RECORDED INFORMATION -
════════════════
-- ==== Sys2Proof/Syntax.lean ====
section
/-! DEFINITION. The sixteen commands (30_encoding.md R82), one constructor per row of spec/opcode_table.json. -/

namespace Sys2Proof

/-- A decoded command. An operand of class `imm8` or `idx` is the whole byte `opd` (R81): an index that is out of
range is still this command and is refused when it executes (R83 step 4, R220). -/
inductive Instr where
  /-- `NOP` (R181) -/
  | nop
  /-- `SRESET` (R185) -/
  | sreset
  /-- `START.HASH` (R182) -/
  | startHash
  /-- `START.HMAC` (R183) -/
  | startHmac
  /-- `START.DERIVE` (R184) -/
  | startDerive
  /-- `PUSH imm8` (R200) -/
  | push (b : Byte)
  /-- `END` (R203) -/
  | endStream
  /-- `RD.STATUS` (R221) -/
  | rdStatus
  /-- `RD.ERR` (R229) -/
  | rdErr
  /-- `RD.DIGEST idx` (R222) -/
  | rdDigest (idx : Byte)
  /-- `RD.PW idx` (R223) -/
  | rdPw (idx : Byte)
  /-- `RD.FRAG idx` (R224) -/
  | rdFrag (idx : Byte)
  /-- `RD.K0 idx` (R225) -/
  | rdK0 (idx : Byte)
  /-- `RD.IPAD idx` (R226) -/
  | rdIpad (idx : Byte)
  /-- `RD.OPAD idx` (R227) -/
  | rdOpad (idx : Byte)
  /-- `RD.IH idx` (R228) -/
  | rdIh (idx : Byte)
deriving DecidableEq, Repr

end Sys2Proof
end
════════════════
DIRECTIONS FOR THIS TASK - Copy out each line of the material above, word for word, from the first down to the line containing "range is still". Add nothing.

SOLUTION FOR THIS EXERCISE -
-- ==== Sys2Proof/Syntax.lean ====
section
/-! DEFINITION. The sixteen commands (30_encoding.md R82), one constructor per row of spec/opcode_table.json. -/

namespace Sys2Proof

/-- A decoded command. An operand of class `imm8` or `idx` is the whole byte `opd` (R81): an index that is out of
range is still this command and is refused when it executes (R83 step 4, R220). -/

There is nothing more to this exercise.